--- PROBLEM DETAILS ---
What you return must be an exact copy of the lines in the listing below between the line holding "CAP_CLR_OVF (R594). -/" and the line holding "(R586, R587). -/", inclusive, and nothing more.

--- GIVEN DATA ---
========================================================================
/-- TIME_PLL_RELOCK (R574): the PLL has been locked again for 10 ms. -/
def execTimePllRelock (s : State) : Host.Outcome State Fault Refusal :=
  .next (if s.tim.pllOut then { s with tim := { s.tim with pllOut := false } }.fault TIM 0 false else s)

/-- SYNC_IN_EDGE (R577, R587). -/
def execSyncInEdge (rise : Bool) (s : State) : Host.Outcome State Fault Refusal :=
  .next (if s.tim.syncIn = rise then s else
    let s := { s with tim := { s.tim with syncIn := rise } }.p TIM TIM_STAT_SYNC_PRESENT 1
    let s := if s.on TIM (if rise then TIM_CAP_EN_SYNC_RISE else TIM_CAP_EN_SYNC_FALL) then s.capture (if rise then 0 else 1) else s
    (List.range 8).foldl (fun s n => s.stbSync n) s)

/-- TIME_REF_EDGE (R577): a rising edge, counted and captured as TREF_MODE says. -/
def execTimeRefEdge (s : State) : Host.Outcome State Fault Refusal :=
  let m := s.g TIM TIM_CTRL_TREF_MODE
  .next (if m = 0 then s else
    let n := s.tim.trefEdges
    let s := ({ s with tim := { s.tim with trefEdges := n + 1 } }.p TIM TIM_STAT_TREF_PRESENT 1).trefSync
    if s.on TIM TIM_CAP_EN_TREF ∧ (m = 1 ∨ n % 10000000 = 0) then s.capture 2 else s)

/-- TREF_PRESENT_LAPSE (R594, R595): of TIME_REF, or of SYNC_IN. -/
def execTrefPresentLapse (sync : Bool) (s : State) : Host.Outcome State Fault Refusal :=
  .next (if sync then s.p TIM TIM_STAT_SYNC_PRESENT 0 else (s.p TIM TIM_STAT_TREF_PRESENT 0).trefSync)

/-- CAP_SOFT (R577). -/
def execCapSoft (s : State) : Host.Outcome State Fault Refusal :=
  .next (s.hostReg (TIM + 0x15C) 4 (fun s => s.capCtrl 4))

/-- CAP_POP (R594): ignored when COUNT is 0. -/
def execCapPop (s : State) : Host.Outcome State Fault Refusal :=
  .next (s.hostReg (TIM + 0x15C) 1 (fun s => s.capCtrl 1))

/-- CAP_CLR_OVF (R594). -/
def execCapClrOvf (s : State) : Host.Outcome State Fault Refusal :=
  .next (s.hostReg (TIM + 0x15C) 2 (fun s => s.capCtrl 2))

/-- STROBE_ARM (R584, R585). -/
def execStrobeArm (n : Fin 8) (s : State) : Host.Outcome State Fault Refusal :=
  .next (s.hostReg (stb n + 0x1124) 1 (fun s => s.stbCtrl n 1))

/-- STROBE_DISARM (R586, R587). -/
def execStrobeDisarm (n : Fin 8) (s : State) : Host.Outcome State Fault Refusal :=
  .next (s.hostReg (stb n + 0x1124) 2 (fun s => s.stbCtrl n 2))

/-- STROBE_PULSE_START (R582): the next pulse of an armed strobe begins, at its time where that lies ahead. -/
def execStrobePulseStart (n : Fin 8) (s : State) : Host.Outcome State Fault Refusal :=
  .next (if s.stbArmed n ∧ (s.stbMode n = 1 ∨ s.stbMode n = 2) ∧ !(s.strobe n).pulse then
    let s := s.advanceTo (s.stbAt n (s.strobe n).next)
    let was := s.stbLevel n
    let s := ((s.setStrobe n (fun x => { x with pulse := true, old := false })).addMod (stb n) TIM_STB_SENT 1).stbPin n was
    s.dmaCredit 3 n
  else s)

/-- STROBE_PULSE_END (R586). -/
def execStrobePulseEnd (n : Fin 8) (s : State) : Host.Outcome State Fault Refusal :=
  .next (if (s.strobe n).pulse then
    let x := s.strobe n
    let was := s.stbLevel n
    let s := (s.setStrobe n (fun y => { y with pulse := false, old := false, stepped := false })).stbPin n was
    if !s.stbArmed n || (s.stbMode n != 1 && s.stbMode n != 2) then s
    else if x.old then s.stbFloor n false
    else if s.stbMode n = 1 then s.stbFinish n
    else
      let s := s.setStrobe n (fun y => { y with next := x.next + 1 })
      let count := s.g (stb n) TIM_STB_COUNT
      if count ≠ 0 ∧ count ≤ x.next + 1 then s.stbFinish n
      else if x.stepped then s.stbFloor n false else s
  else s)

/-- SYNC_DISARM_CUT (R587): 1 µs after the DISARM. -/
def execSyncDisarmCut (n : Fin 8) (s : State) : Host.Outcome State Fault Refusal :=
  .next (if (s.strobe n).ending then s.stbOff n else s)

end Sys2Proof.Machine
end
========================================================================
--- OUTPUT FOR THIS EXERCISE ---
/-- CAP_CLR_OVF (R594). -/
def execCapClrOvf (s : State) : Host.Outcome State Fault Refusal :=
  .next (s.hostReg (TIM + 0x15C) 2 (fun s => s.capCtrl 2))

/-- STROBE_ARM (R584, R585). -/
def execStrobeArm (n : Fin 8) (s : State) : Host.Outcome State Fault Refusal :=
  .next (s.hostReg (stb n + 0x1124) 1 (fun s => s.stbCtrl n 1))

/-- STROBE_DISARM (R586, R587). -/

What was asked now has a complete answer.